Access provided by Autonomous University of Puebla. Download conference paper PDF
Similar content being viewed by others
Keywords
- Music geometry
- Information geometry
- Harmonic consistency
- Harmonic leading
- Centricity
- Dissonance
- Consonance
- Time-geometry
- Qcurve
- Quant-curve
- Music retrieval
- Music detection
- LSQOP
1 Introduction
Music information retrieval (MIR) dominates audio classification, rhythm, melody, genre and emotion (MER) [19]. MIR began with self-similarity [8], but focuses now on neural networks (NN, CNN, RNN) [10] and support vector machines (SVM) [20]. Artificial intelligence (AI) and machine learning (ML) have proven successful with f-score as high as \(85\%\) [12, 14]; however, AI/ML is burdened by data availability, supervision and labeling. This also means pre-processing (e.g. CUSUM, MLR, GLR, KCD [5, 11]) is a major factor in finding valid segments to process.

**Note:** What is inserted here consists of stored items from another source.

theorem execNop_same (l : ListId) (r : OpRecord) (s : State) (hM : within 2 M = true) (h_s : s.same M z) :
    Result.same M z (execNop l r s) := by
  unfold execNop
  repeat' first | with_reducible assumption | intro _ | with_reducible apply same_ifUnit
                | with_reducible apply State.seqRecord_same | simp only [id]

theorem execWait_same (l : ListId) (r : OpRecord) (s : State) (hM : within 2 M = true) (h_s : s.same M z) :
    Result.same M z (execWait l r s) := by
  unfold execWait
  repeat' first | with_reducible assumption | intro _ | with_reducible apply same_ifUnit
                | with_reducible apply State.seqRecord_same | simp only [id]

theorem execSetc_same (l : ListId) (r : OpRecord) (s : State) (hM : within 2 M = true) (h_s : s.same M z) :
    Result.same M z (execSetc l r s) := by
  unfold execSetc
  repeat' first | with_reducible assumption | intro _ | with_reducible apply same_ifUnit
                | with_reducible apply State.setCount_same | with_reducible apply State.seqRecord_same

theorem execAddc_same (l : ListId) (r : OpRecord) (s : State) (hM : within 2 M = true) (h_s : s.same M z) :
    Result.same M z (execAddc l r s) := by
  unfold execAddc
  repeat' first | with_reducible assumption | intro _ | with_reducible apply same_ifUnit
                | with_reducible apply State.setCount_same | with_reducible apply State.seqRecord_same

theorem execSubc_same (l : ListId) (r : OpRecord) (s : State) (hM : within 2 M = true) (h_s : s.same M z) :
    Result.same M z (execSubc l r s) := by
  unfold execSubc
  repeat' first | with_reducible assumption | intro _ | with_reducible apply same_ifUnit
                | with_reducible apply State.setCount_same | with_reducible apply State.seqRecord_same

theorem execLoop_same (l : ListId) (r : OpRecord) (s : State) (hM : within 34 M = true) (h_s : s.same M z) :
    Result.same M z (execLoop l r s) := by
  unfold execLoop
  repeat' first | with_reducible assumption | exact within_trans (by decide) hM | intro _ | with_reducible apply same_ifUnit
                | with_reducible apply same_ite | with_reducible apply State.seqRecord_same
                | with_reducible apply State.jump_same

theorem execOpListRefetchDone_same (l : ListId) (s : State) (hM : within 32 M = true) (h_s : s.same M z) :
    Result.same M z (execOpListRefetchDone l s) := by
  unfold execOpListRefetchDone
  repeat' first | with_reducible assumption | exact Or.inl (within_bit hM (by decide)) | with_reducible exact Or.inr rfl
                | intro _ | with_reducible apply same_ifUnit | with_reducible apply same_ite | simp only [same_mk]
                | with_reducible apply Same.of

theorem execFence_same (l : ListId) (r : OpRecord) (s : State) (hM : within 2 M = true) (h_s : s.same M z) :
    Result.same M z (execFence l r s) := by
  unfold execFence
  repeat' first | with_reducible assumption | intro _ | with_reducible apply same_ifUnit | with_reducible apply same_ite
                | with_reducible apply State.holdSeq_same | with_reducible apply State.seqRecord_same | simp only [id]

theorem execSignal_same (l : ListId) (r : OpRecord) (s : State) (hM : within 2 M = true) (h_s : s.same M z) :
    Result.same M z (execSignal l r s) := by
  unfold execSignal
  repeat' first | with_reducible assumption | intro _ | with_reducible apply same_ifUnit
                | with_reducible apply State.seqRecord_same | with_reducible apply State.signalFrom_same

theorem execPhaseDone_same (l : ListId) (r : OpRecord) (s : State) (hM : within 34 M = true) (h_s : s.same M z) :
    Result.same M z (execPhaseDone l r s) := by
  unfold execPhaseDone
  repeat' first | with_reducible assumption | exact Or.inl (within_bit hM (by decide)) | with_reducible exact Or.inr rfl
                | exact within_trans (by decide) hM | intro _ | with_reducible apply same_ifUnit
                | with_reducible apply State.seqRecord_same | with_reducible apply State.refreshPhases_same
                | simp only [same_mk] | with_reducible apply Same.of

theorem execEndStep_same (l : ListId) (r : OpRecord) (s : State) (hM : within 67338318 M = true) (h_s : s.same M z) :
    Result.same M z (execEndStep l r s) := by
  unfold execEndStep
  repeat' first | with_reducible assumption | exact within_trans (by decide) hM | intro _ | with_reducible apply same_ifUnit
                | with_reducible apply same_ite | with_reducible apply State.holdSeq_same
                | with_reducible apply State.seqRecord_same | with_reducible apply State.endOfStep_same

theorem execGetVersion_same (s : State) (hM : within 67108864 M = true) (h_s : s.same M z) :
    Result.same M z (execGetVersion s) := by
  unfold execGetVersion
  repeat' first | with_reducible assumption | exact within_trans (by decide) hM | intro _
                | with_reducible apply State.send_same | with_reducible apply State.onSpdm_same

theorem execGetCapabilities_same (s : State) (hM : within 100663296 M = true) (h_s : s.same M z) :
    Result.same M z (execGetCapabilities s) := by
  unfold execGetCapabilities
  repeat' first | with_reducible assumption | exact within_trans (by decide) hM | intro _
                | with_reducible apply State.fresh_same | with_reducible apply State.spdm_same
                | with_reducible apply State.onSpdm_same

theorem execNegotiateAlgorithms_same (hash asym : Nat) (s : State) (hM : within 67108864 M = true) (h_s : s.same M z) :
    Result.same M z (execNegotiateAlgorithms hash asym s) := by
  unfold execNegotiateAlgorithms
  repeat' first | with_reducible assumption | exact within_trans (by decide) hM | intro _
                | with_reducible apply State.spdm_same | with_reducible apply State.onSpdm_same

theorem execGetDigests_same (s : State) (hM : within 67108864 M = true) (h_s : s.same M z) :
    Result.same M z (execGetDigests s) := by
  unfold execGetDigests
  repeat' first | with_reducible assumption | exact within_trans (by decide) hM | intro _
                | with_reducible apply State.spdm_same | with_reducible apply State.onSpdm_same

theorem execGetCertificate_same (slot offset len : Nat) (s : State) (hM : within 67108864 M = true) (h_s : s.same M z) :
    Result.same M z (execGetCertificate slot offset len s) := by
  unfold execGetCertificate
  repeat' first | with_reducible assumption | exact within_trans (by decide) hM | intro _ | with_reducible apply same_ite
                | with_reducible apply State.spdm_same | with_reducible apply State.spdmError_same
                | with_reducible apply State.onSpdm_same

We use Tymoczko’s properties of music [23] as the basis for geometric audio segmentation. Therefore, we further develop sufficient models for these properties as segmentation estimators [22]. If we combine geometrically segmented (time/geometry) audio curves of the same class such as music, we arrive at principal curves, which are the foundation for testing geometric variance (i.e. classifying audio). Using a technique called LSQOP we will demonstrate classification for music and non-music, comparable to AI/ML [9, 15].
2 QCurve Transform
Steinmetz and Gethner developed centricity segmentation via three parameter Gamma and geodesic likelihood [1, 2, 22]. The following sections expand this by modeling additional properties where the result is what we call time/geometry, or qcurve.
Definition 1
(QCurve) A qcurve is a time series consisting of positive unitary measures of musical geometry.
3 Harmonic Consistency
Harmonic consistency states “harmonies in a passage of music, whatever they may be, tend to be structurally similar to one another [23].”
Definition 2
(Musical Structure). Let \(K_{12} = (V,E),\,V =\{0,1,\cdots ,11\}\) be a complete graph with vertices labeled \(\{0 = C, 1 = C\#,\cdots ,11=B\}\). Every distinct edge and cycle \(C_r\) \(3 \le r \le 12\) having non-crossing edges in the embedded \(K_{12}\) is a musical structure.
Definition 3
Two non-empty sets of musical frequencies are similar if information gain due to geometric consistency is zero, or very small, such that distance \(D(\boldsymbol{\theta }^{(i)},\boldsymbol{\theta }^{(i+1)}) \le \epsilon \) where \(\epsilon \) is a fixed positive value. \(D(\cdot )\) is dependent on probabilities \(p(x_1\,|\,\boldsymbol{\theta }^{(i)})\), \(p(x_2\,|\,\boldsymbol{\theta }^{(i+1)})\) from [22].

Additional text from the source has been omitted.